It's that time of year where anyone and everyone who writes puts together a year-end list reflecting their personal tastes and views. I'm forgoing the 2015 album edition because a record that I first heard in December 2014 and was eventually released in February of 2015 appears to be missing from several year-end lists. It's been overlooked and underestimated; Butch Walker's Afraid of Ghosts. The ten songs housed on his seventh record are nothing short of a magnificent miracle. The landscapes these characters inhabit may be bleak, but their spirit is strong. The characters embedded on your earphones bleed and blister like you and me. They have a palpable essence that navigates your senses like no other record released in 2015.

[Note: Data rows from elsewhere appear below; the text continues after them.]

-- ==== Sys2Proof/Machine/Ops.lean ====
section
/-! DEFINITION. The named operations on registers, traps, parking, the return from a handler, and the run of one word
(R23 to R59, R103 to R105, R240 to R248). -/

namespace Sys2Proof.Machine

/-! ## The issuing split -/

/-- What a word runs in: its split, and the records it belongs to. -/
structure Ctx where
  x : SplitId
  w : Workgroup
  g : Group
  p : Split
  r : Region
  core : Core
  draw : Nat
  deriving DecidableEq, Repr

/-- The context of a split, where it exists. -/
def ctxOf (s : State) (x : SplitId) : Option Ctx :=
  match wgFind s x.wg with
  | none => none
  | some w =>
    match w.groups[x.grp]?, regionFind s w.region with
    | some g, some r =>
      match g.splits[x.slot]? with
      | none => none
      | some p => some { x := x, w := w, g := g, p := p, r := r, core := coreOf s w.core, draw := s.draw }
    | _, _ => none

/-- The cycle of the context's column. -/
def cycleOf (s : State) (c : Ctx) : Nat := (columnOf s c.w.column).cycle

/-- The context of the split chosen to issue. -/
def issuing (s : State) : Option Ctx := s.issue.bind (ctxOf s)

/-- The split is in handler mode (R241). -/
def Ctx.handler (c : Ctx) : Bool := c.g.handler == some c.x.slot

/-- The split is in supervisor mode (R240). -/
def Ctx.super (c : Ctx) : Bool := c.handler || supvOf c.r

/-- The vector registers the launch declares (R26), and its tiles (R38). -/
def Ctx.vcnt (c : Ctx) : Nat := c.w.fields.vcnt
def Ctx.tiles (c : Ctx) : Nat := c.w.fields.tiles

/-! ## Reading registers (R32 to R35, R39, R49, R50, R119) -/

def vref (c : Ctx) (n : Nat) : RegRef := if c.handler && 120 ≤ n && n ≤ 127 then .k (n - 120) else .v n
def sref (c : Ctx) (n : Nat) : RegRef := if c.handler && 44 ≤ n && n ≤ 59 then .ks (n - 44) else .s n

/-- A register's number for the draws of R49 and R50. -/
def regCode : RegRef → Nat
  | .v n => n
  | .s n => 256 + n
  | .p n => 320 + n
  | .x n => 328 + n
  | .k n => 336 + n
  | .ks n => 344 + n

/-- A register's newest value. -/
def regNow (c : Ctx) (r : RegRef) : Image :=
  match r with
  | .v n => .lanes (Table.get c.g.vregs n [])
  | .s n => .word (if n = 0 then 0 else Table.get c.p.scalars n 0)
  | .p n => .mask (if n = 0 then BitVec.allOnes 96 else Table.get c.g.preds n 0)
  | .x n => .lanes (Table.get c.g.xregs n [])
  | .k n => .lanes (Table.get c.core.kregs n [])
  | .ks n => .word (Table.get c.core.ksregs n 0)

def imageLanes : Image → Lanes
  | .lanes v => v
  | .mask _ => []
  | .word w => [w]
def imageMask : Image → Mask
  | .mask m => m
  | _ => 0
def imageWord : Image → Word
  | .word w => w
  | .lanes v => lane v 0
  | .mask _ => 0

/-- The open shadows of a register, oldest first, numbered. -/
def shadowsOf (c : Ctx) (r : RegRef) : List (Nat × Shadow) := ((List.range c.p.shadows.length).zip c.p.shadows).filter (fun e => e.2.reg == r)
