-- ==== Sys2Proof/Machine/Access.lean ====
section
/-! DEFINITION. Accesses in flight: what each part waits for, how it is performed at a column store, at a home or in a scratchpad,
and how its instruction completes (R189, R191 to R206, R258 to R276, R363 to R369, R385 to R391, R427 to R429). -/

namespace Sys2Proof.Machine

/-! ## Scratchpad (R45, R191) -/

def scratchByte (w : Workgroup) (o : Nat) : Byte := Table.get w.scratch o (Config.scratchByte w.scratchSeed o)
def scratchRead (w : Workgroup) (o n : Nat) : List Byte := (List.range n).map (fun i => scratchByte w (o + i))
def scratchPut (w : Workgroup) (o : Nat) (bs : List Byte) : Workgroup :=
  { w with scratch := ((List.range bs.length).zip bs).foldl (fun t e => Table.put t (o + e.1) e.2) w.scratch }
def scratchBad (w : Workgroup) (o n : Nat) : Bool := (granulesOf o n).any (fun g => w.scratchPoison.contains g)

/-- The workgroup's allocation in the scratchpad, in bytes (R332). -/
def Workgroup.spadBytes (w : Workgroup) : Nat := w.fields.spad

/-! ## Slices: tags, pins, held lines, bypasses (R363, R364, R367 to R369) -/

/-- The used handles of a tower that hold a virtual address of a space, highest priority first. -/
def holdersOf (t : Tower) (space va : Nat) : List (Nat × Residency) :=
  sortBy (fun a b => b.2.prio ≤ a.2.prio) (t.handles.filter (fun h => h.2.used && !h.2.evicted && h.2.space == space && h.2.base.toNat ≤ va && va < h.2.base.toNat + h.2.size))

def heldAt (t : Tower) (space va : Nat) : Option (Nat × Residency) := (holdersOf t space va).head?

/-- Evict a handle: its dirty bytes go home, its lines are dropped, and it is marked (R369). A line that is pinned too stays (R367). -/
def evictHandle (s : State) (tower h : Nat) : State :=
  match Table.find (towerOf s tower).handles h with
  | none => s
  | some r =>
    let mine (sl : SliceLine) : Bool := sl.space == r.space && r.base.toNat ≤ sl.va.toNat && sl.va.toNat < r.base.toNat + r.size
    let lines (pinned : Bool) : List Nat := ((towerOf s tower).slices.filter (fun sl => mine sl && sl.pinned == pinned)).map (fun sl => sl.line)
    let s1 := (lines false).foldl (fun s l => leaveWay s tower l) s
    let s2 := cleanWays s1 (fun c => c.agent == .way tower && (lines true).contains c.line)
    modTower s2 tower (fun t => { t with slices := t.slices.filter (fun sl => !mine sl || sl.pinned),
                                         handles := Table.modify t.handles h r (fun r => { r with evicted := true }) })

/-- The ways of a slice's sets that its own lines and lines of other towers may take: a disabled way is one of the first while any is left
(R366, R426). -/
def sliceWays (s : State) (tower slice : Nat) (remote : Bool) : Nat :=
  let reserved := (towerOf s tower).rsh.toNat
  let left := 16 - Table.get s.disabledWays (wayKey 3 tower slice) 0
  if remote then min reserved left else left - reserved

Kendrick Lamar's To Pimp a Butterfly rightfully has been chosen by virtually every esteemed magazine for album of the year. It's a piercing and abounding epic LP meant to be listened top-to-bottom encapsulating a journey. While Afraid of Ghosts appears to be on the opposite spectrum, these two albums share a widescreen concentration where the scope of their film-like albums take precedence over hit singles. Its vision is bold, especially for a man knowing to be one of the most in-demand producers today. This isn't a record any manager or label would consciously tell an artist to make. In fact, they would most likely do everything in their power to bury it.

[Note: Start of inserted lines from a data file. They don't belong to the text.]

/-- A hardware split copies what its flights owe: a scalar result that is still open comes to both sides (R138). -/
def shareResults (s : State) (x : SplitId) (slot : Nat) : State :=
  let copy (d : Dest) : List Dest := match d.reg with
    | .s n => if d.slot = x.slot then [d, { d with slot := slot, clobbered := if 61 ≤ n then d.mask else d.clobbered }] else [d]
    | _ => [d]
  { s with flights := s.flights.map (fun f => if groupOf f.x = groupOf x ∧ !f.written then { f with dests := f.dests.flatMap copy } else f) }

/-- The flights of a split go by another slot's name; what it has seen that slot has seen (R259). -/
def renameFlights (s : State) (x : SplitId) (slot : Nat) : State :=
  let y : SplitId := { x with slot := slot }
  unseen (seenAs { s with flights := s.flights.map (fun f => if f.x = x then { f with x := y } else f) } x y) x

/-- A slot that is freed takes no scalar result any more (R134, R141). -/
def dropScalars (s : State) (x : SplitId) : State :=
  { s with flights := s.flights.map (fun f => if groupOf f.x = groupOf x then
      { f with dests := f.dests.filter (fun d => match d.reg with | .s _ => d.slot != x.slot | _ => true) } else f) }

/-- The name of the flights of a split that has ended, until its record's survivor takes them over; 7 where no record names it. -/
def endedSlot (record : Option Nat) : Nat := 4 + record.getD 3

/-- The hardware split: the dividing split gives up T; the new split runs T at the target as a copy of it. -/
def hardwareSplit (s : State) (c : Ctx) (f : BF) (slot rec_ : Nat) (t nt : Mask) : State :=
  let token := 2 ^ 31 + c.g.joinGen * 2 ^ 10 + rec_ * 2 ^ 8 + slot * 4 + c.x.slot
  let target := branchTarget c f
  let s1 := writeToken s c f.sa.toNat token nt
  let child (p : Split) : Split :=
    let q := advance { p with loops := loopLeave p.loops c.p.pc target } c.p.pc f.mark (.jump target true) (columnOf s c.w.column).cycle
    { q with own := t, pending := [], pass := 0, refused := none,
             scalars := Table.put (Table.put (Table.put q.scalars 61 (t.extractLsb' 0 32)) 62 (t.extractLsb' 32 32)) 63 (t.extractLsb' 64 32) }
  let j : JoinRec := { record := rec_, gen := c.g.joinGen, age := c.g.joinAge, newSlot := slot, oldSlot := c.x.slot, newDone := false,
                       oldDone := false, newEnded := false, oldEnded := false, hist := [],
                       floors := noFloors, sfloors := noFloors }
  let s2 := match splitFind s1 c.x with
    | none => s1
    | some p => modGroup s1 (groupOf c.x) (fun g => { g with
        splits := modAt g.splits slot (fun _ => child p), joins := g.joins ++ [j], joinGen := (g.joinGen + 1) % 64, joinAge := g.joinAge + 1 })
  let s3 := modSplit s2 c.x (fun p => { p with own := p.own &&& ~~~ t })
  writeTriple (shareResults (seenAs s3 c.x { c.x with slot := slot }) c.x slot) c 61 nt

/-- R138: divide the split, in hardware or deferred, or branch or fall through. -/
def execSplit (f : BF) (s : State) : Result :=
  controlWord (.split f) f (fun s c =>
    let pm := c.pr (field f.aux 0 3)
    let t := c.active &&& pm
    let nt := c.active &&& ~~~ pm
    if t = 0 then .done (writeToken s c f.sa.toNat tokenNone 0) .next
    else if nt = 0 then transfer (writeToken s c f.sa.toNat tokenNone 0) c (branchTarget c f)
    else match freeSlot c.g, freeRecord c.g with
      | some slot, some rec_ => .done (hardwareSplit s c f slot rec_ t nt) .next
      | _, _ =>
        let s1 := writeToken s c f.sa.toNat (bitsAt (c.p.pc + 8) 3 30) nt
        transfer (writeTriple s1 c 61 t) c (branchTarget c f)) s

/-! ## Joins (R141, R142, R259) -/

/-- A record names a split's slot, which has neither arrived nor ended. -/
def JoinRec.names (j : JoinRec) (slot : Nat) : Bool :=
  (j.newSlot == slot && !j.newDone && !j.newEnded) || (j.oldSlot == slot && !j.oldDone && !j.oldEnded)

/-- Every split of a record has arrived or ended. -/
def JoinRec.full (j : JoinRec) : Bool := (j.newDone || j.newEnded) && (j.oldDone || j.oldEnded)

/-- The slots that arrived, lowest first. -/
def JoinRec.arrived (j : JoinRec) : List Nat :=
  sortBy (fun a b => a ≤ b) ((if j.newDone then [j.newSlot] else []) ++ (if j.oldDone then [j.oldSlot] else []))

/-- Mark a slot arrived, or ended, in a record that names it; its accesses and its floors are left to the survivor. -/
def JoinRec.note (j : JoinRec) (slot : Nat) (ended : Bool) (p : Split) : JoinRec :=
  if !j.names slot then j
  else
    let i := { j with hist := joinHist j.hist p.hist, floors := joinFloors j.floors p.floors 6, sfloors := joinFloors j.sfloors p.sfloors 6 }
    if j.newSlot = slot then { i with newDone := j.newDone || !ended, newEnded := j.newEnded || ended }
    else { i with oldDone := j.oldDone || !ended, oldEnded := j.oldEnded || ended }

/-- A free split slot. -/
def Split.freed (p : Split) : Split :=
  { p with live := false, state := .ended, own := 0, shadows := [], markWait := false, boundary := false, wait := .none, await := [],
           hist := [], pending := [], refused := none, readySince := none, pass := 0, resting := none }

/-- The mask triple of a split as its scalars hold it. -/
def Split.triple (p : Split) : Mask :=
  BitVec.ofNat 96 ((Table.get p.scalars 61 0).toNat + 2 ^ 32 * (Table.get p.scalars 62 0).toNat + 2 ^ 64 * (Table.get p.scalars 63 0).toNat)

/-- The token register of a split parked in a `join`. -/
def Split.joinToken (p : Split) : Nat :=
  match p.state with
  | .parked (.join _ n) _ => n
  | _ => 0

/-- A shadow of a register that belongs to one split alone. -/
def Shadow.scalar (e : Shadow) : Bool := match e.reg with | .s _ => true | _ => false

/-- The survivor after the merge: it owns the union, its triple is the OR, its own results and the others' stay open, but for the others' scalars; what
the record's splits had to see it has to see (R141, R259). -/
def Split.merged (p : Split) (others : List Split) (j : JoinRec) : Split :=
  let m := others.foldl (fun m q => m ||| q.triple) p.triple
  { p with own := others.foldl (fun m q => m ||| q.own) p.own,
           scalars := Table.put (Table.put (Table.put p.scalars 61 (m.extractLsb' 0 32)) 62 (m.extractLsb' 32 32)) 63 (m.extractLsb' 64 32),
           state := .running, hist := joinHist p.hist j.hist, await := (p.await ++ others.flatMap (fun q => q.await)).eraseDups,
           shadows := p.shadows ++ others.flatMap (fun q => (ageShadows q.shadows).filter (fun e => !e.scalar)),
           late := p.late ++ others.flatMap (fun q => q.late.filter (fun e => match e.1 with | .s _ => false | _ => true)),
           floors := joinFloors p.floors j.floors 6, sfloors := joinFloors p.sfloors j.sfloors 6,
           relFence := others.foldl (fun m q => max m q.relFence) p.relFence }

/-- The merge of a full record, or its retirement (R141). -/
def mergeJoin (s : State) (g : GroupId) (j : JoinRec) : State :=
  let s1 := modGroup s g (fun gr => { gr with joins := gr.joins.filter (fun k => k.record != j.record) })
  match j.arrived, groupFind s1 g with
  | v :: rest, some gr =>
    let others := rest.filterMap (fun k => gr.splits[k]?)
    let token := ((gr.splits[v]?).map Split.joinToken).getD 0
    let s2 := modGroup s1 g (fun gr => { gr with
      aLatch := none,
      splits := rest.foldl (fun l k => modAt l k Split.freed) (modAt gr.splits v (fun p => p.merged others j)),
      joins := rest.foldl (fun js k => js.map (fun i => ((gr.splits[k]?).map (i.note k true)).getD i)) gr.joins })
    let at_ (k : Nat) : SplitId := { wg := g.wg, grp := g.grp, slot := k }
    let s3 := (endedSlot (some j.record) :: rest).foldl (fun s k => renameFlights s (at_ k) v) (rest.foldl (fun s k => dropScalars s (at_ k)) s2)
    match ctxOf s3 { wg := g.wg, grp := g.grp, slot := v } with
    | some c => if token = 0 then s3 else writeToken s3 c token tokenNone 0
    | none => s3
  | _, _ => renameFlights s1 { wg := g.wg, grp := g.grp, slot := endedSlot (some j.record) } (endedSlot none)

/-- Merge every full record; a merge may fill another. -/
def resolveJoins (fuel : Nat) (s : State) (g : GroupId) : State :=
  match fuel with
  | 0 => s
  | f + 1 =>
    match (groupFind s g).bind (fun gr => firstWith JoinRec.full gr.joins) with
    | none => s
    | some j => resolveJoins f (mergeJoin s g j) g

/-- Accesses of the split whose home has not answered its checks yet (R189, R190). -/
def answersDue (s : State) (x : SplitId) : Bool := s.flights.any (fun f => f.x == x && !f.answered)

/-- The wait of R190 before a split may end: for the homes' answers, then for delivery of a pending trap here. -/
def drained (s : State) (c : Ctx) (go : Act) : Act :=
  if answersDue s c.x then .wait (modSplit s c.x (fun p => { p with wait := .answers }))
  else if !c.p.pending.isEmpty then .wait (deliverAsync s c.x c.p.pc)
  else go

/-- The younger live records that name a slot. -/
def namedYounger (g : Group) (slot age : Nat) : Bool := g.joins.any (fun j => age < j.age && j.names slot)

/-- The youngest record that names a slot. -/
def youngestNaming (g : Group) (slot : Nat) : Option Nat :=
  ((g.joins.filter (fun j => j.names slot)).foldl (fun (b : Option JoinRec) j => match b with
    | none => some j
    | some i => if i.age < j.age then some j else some i) none).map (fun j => j.record)

/-- R141: a `join`. -/
def execJoin (f : BF) (s : State) : Result :=
  controlWord (.join f) f (fun s c =>
    let n := f.sa.toNat
    let tok := (c.s n).toNat
    let kind := tok / 2 ^ 30
    if kind = 1 then .done s .next
    else if kind = 0 then
      let target := BitVec.ofNat 64 (c.p.pc.toNat / 2 ^ 33 * 2 ^ 33 + tok % 2 ^ 30 * 8)
      let s1 := writeTriple s c 61 (c.triple (n + 1))
      let s2 := writeToken s1 c n (3 * 2 ^ 30 + tok % 2 ^ 30) (c.triple 61)
      transfer (modGroup s2 (groupOf c.x) (fun g => { g with aLatch := none })) c target
    else if kind = 3 then
      let s1 := writeTriple s c 61 (c.triple 61 ||| c.triple (n + 1))
      .done (modGroup (writeToken s1 c n tokenNone 0) (groupOf c.x) (fun g => { g with aLatch := none })) .next
    else
      match firstWith (fun j => j.record == tok / 2 ^ 8 % 4 && j.gen == tok / 2 ^ 10 % 64) c.g.joins with
      | none => .trap 1 0 127 (BitVec.ofNat 64 tok)
      | some j =>
        if !j.names c.x.slot || namedYounger c.g c.x.slot j.age then .trap 1 0 127 (BitVec.ofNat 64 tok)
        else drained s c (
          let s1 := modSplit s c.x (fun p => { p with state := .parked (.join j.record n) (cycleOf s c) })
          let s2 := modGroup s1 (groupOf c.x) (fun g => { g with
            joins := g.joins.map (fun i => if i.record = j.record then i.note c.x.slot false c.p else i) })
          .done (resolveJoins 4 s2 (groupOf c.x)) .next)) s

/-! ## The barrier (R206) -/

/-- A split waits at the barrier, or will again when it returns from a trap that was delivered there. -/
def Split.inBar (p : Split) : Bool := (match p.state with | .parked .bar _ => true | _ => false) || p.resting == some .bar

/-- A group has arrived at the barrier of its workgroup. -/
def Group.atBarrier (g : Group) : Bool :=
  g.ended || g.splits.all (fun p => !p.live || p.inBar)

/-- The accesses of a workgroup on the ld, st and at paths that are still in flight, each before the barrier. -/
def openAccesses (s : State) (wg : Nat) : List HistItem :=
  (s.flights.filter (fun f => f.x.wg == wg && (match f.path with | some k => k ≤ 2 | none => false))).map (fun f => { flight := f.id, fences := [(3, 2)] })

/-- The barrier lets a split go: it sees what its workgroup has performed, and its later accesses come after every earlier one. -/
def Split.throughBar (p : Split) (before : List HistItem) (now : Nat) : Split :=
  { p with state := (match p.state with | .parked .bar _ => .running | st => st), resting := none, floors := raiseFloors p.floors 2 now,
           hist := joinHist (p.hist.map (fun h => h.fence 3 2)) before }

/-- When every group has arrived, every parked split resumes. -/
def barrierCheck (s : State) (wg : Nat) : State :=
  match wgFind s wg with
  | none => s
  | some w =>
    if !w.groups.all Group.atBarrier then s
    else
      modWg s wg (fun w => { w with groups := w.groups.map (fun g => { g with splits := g.splits.map (fun p =>
        if p.inBar then p.throughBar (openAccesses s wg) (stampOf s) else p) }) })

/-! ## Exit (R134) -/

/-- A group ends: its tiles, latches and predicates go; its vector registers stay, for a chain to keep (R342), and its path counters and futures. -/
def endGroup (s : State) (x : SplitId) (core : Nat) : State :=
  let s1 := modGroup s (groupOf x) (fun g => { g with
    ended := true, preds := [], xregs := [], acc := [], accPoison := [], aLatch := none, hold := [], reserved := none, handler := none })
  match (coreOf s core).bank with
  | some y => if y.wg = x.wg ∧ y.grp = x.grp then releaseBank s1 core else s1
  | none => s1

We live, we breathe and become active participants in the game of life and then in a flash, we drift away. Death is the great equalizer, because it doesn't discriminate. When it comes to the death of a parent, I am told there is a bottomless pit that never gets filled once it becomes empty. Butch Walker recently experienced this with the death of his father in August 2013. The night the advance copy of his latest record, Afraid of Ghosts, made its way to me, I was at a wake for a dear friend's father who passed suddenly the week before. Upon hearing on my return home, I was knocked to the ground emotionally and I'm still recovering from that initial listen. A year after first hearing Afraid of Ghosts this record makes my heart pound louder than any of the other hundreds of albums I listened to in 2015. It does more than capture your imagination but fuels you with the muscle to deal with your life head-on. Some music is meant for dreaming and other times it's intended for inner consciousness. We've all been misplaced at some point, just like the individuals on Afraid of Ghosts, they've been scuffed and scarred and yet they still rise from bed everyday ready for whatever is thrown at them.

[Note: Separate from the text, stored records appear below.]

-- ==== Sys2Proof/Machine/System.lean ====
section
/-! DEFINITION. System and trap instructions: traps, system registers, `tsr`, `launch`, `hpost`, the playbill, `tlbinv`, page swaps
(R240 to R256, R302, R303, R311, R366, R368, R371, R372 to R376, R415, R416, R418). -/

namespace Sys2Proof.Machine

/-! ## Traps, `rett`, `nop` (R102, R247, R248) -/

/-- R247: user trap. -/
def execTrap (f : SF) (s : State) : Result :=
  runWord s (fun _ => sForm (.trap f) f) (fun _ _ => .trap 11 0 127 (f.imm.zeroExtend 64))

/-- R247: breakpoint. -/
def execBrkp (f : SF) (s : State) : Result :=
  runWord s (fun _ => sForm (.brkp f) f) (fun _ _ => .trap 12 0 127 (f.imm.zeroExtend 64))

/-- R248: return from the handler. A `bar` or `join` that the split rests in was marked, so that it is at a boundary there again (R206, R292). -/
def execRett (f : SF) (s : State) : Result :=
  runWord s (fun c => { sForm (.rett f) f with priv := .super, mark := f.mark || (c.handler && c.p.resting.isSome) }) (fun s c => returnFromTrap (.rett f) s c)

/-- R102: no operation. -/
def execNop (f : SF) (s : State) : Result := runWord s (fun _ => sForm (.nop f) f) (fun s _ => .done s .next)

/-! ## System registers (R58, R59, R249) -/

/-- IS44 to IS59: the interrupted split's own s44 to s59. -/
def isInterrupted (n : Nat) : Bool := 0x020 ≤ n && n ≤ 0x02F

/-- PLACE (R15). -/
def placeWord (w : Workgroup) : Nat := w.slot * 2 ^ 16 + w.column / 48 * 2 ^ 8 + w.column % 48 * 4 + w.layer

/-- A register held per split or per workgroup. -/
def sysHeld (c : Ctx) (n : Nat) : Option Nat :=
  if n = 0x001 then some c.p.xbnd.toNat
  else if n = 0x002 then some (placeWord c.w)
  else if n = 0x010 then some c.p.trapCause.toNat
  else if n = 0x011 then some c.p.trapPc.toNat
  else if n = 0x012 then some c.p.trapVal.toNat
  else if isInterrupted n then some (readWord c (.s (44 + (n - 0x020)))).toNat
  else if n = 0x043 then some c.w.migcnt.toNat
  else if n = 0x044 then some c.w.migcyc.toNat
  else if n = 0x045 then some c.w.migdefer.toNat
  else none

/-- TIMESTAT, an XLAT register, TH_DWELL and DRTH as words (R302, R415, R416, R418). -/
def timestatWord (s : State) : Nat := (if s.timeRet then 4 else 0) + (if s.timeLoss then 2 else 0) + (if s.timeFree then 1 else 0)
def xlatWord (s : State) (k : Nat) : Nat := match s.xlat[k]? with
  | some (v, l) => (if v then 2 ^ 31 else 0) + l.toNat
  | none => 0
def dwellWord (k : Column) : Nat := (if k.thEn then 2 ^ 31 else 0) + k.thDwell.toNat
def drthWord (k : Column) : Nat := (if k.drEn then 2 ^ 31 else 0) + k.drAlarms * 2 ^ 16 + k.drTh.toNat

/-- A 32-bit register held per column, tower or device. -/
def sysShared (s : State) (column n : Nat) : Nat :=
  let k := columnOf s column
  let t := towerOf s (column / 48)
  if n = 0x031 then timestatWord s
  else if 0x038 ≤ n ∧ n ≤ 0x03F then xlatWord s (n - 0x038)
  else if n = 0x040 then k.thHi.toNat
  else if n = 0x041 then k.thLo.toNat
  else if n = 0x042 then dwellWord k
  else if n = 0x050 then drthWord k
  else if n = 0x060 then t.rsh.toNat
  else t.pinbyp.toNat

/-- R249: read a system register; a read of TIME is sampled later (R412). -/
def execRdsys (f : SF) (s : State) : Result :=
  let n := f.imm.toNat
  runWord s (fun _ => { sForm (.rdsys f) f with priv := if isInterrupted n then .handler else .any }) (fun s c =>
    match sysHeld c n with
    | some v => .done (writeScalar s c f.pair f.sd.toNat v) .next
    | none =>
      if n = 0x030 then
        .done (addFlight s { Flight.new s c .clock with dests := destScalars c f.pair f.sd.toNat (timeOf s) }) .next
      else .done (laterResult s c (destScalars c f.pair f.sd.toNat (sysShared s c.w.column n)) 0) .next)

Walker began working on a record in 2012 in between his many production jobs but with his father's illness taking a turn for the worse, his album became an EP, Peachtree Battle released in late 2013. The five songs from the understated EP ripple with anticipation of his father's passing and they're concurrently painful and lively. It's heartbreaking because of the loss he was expecting yet exuberant because of the cognizance of what a gift time truly is. After his father passed in August of 2013, Walker spent a year writing Ghosts. When he finished, he had his friend Ryan Adams sit in the producer chair, a first for Walker in more than twenty years. Over the course of four days at Pax Am studios, Afraid of Ghosts came to life.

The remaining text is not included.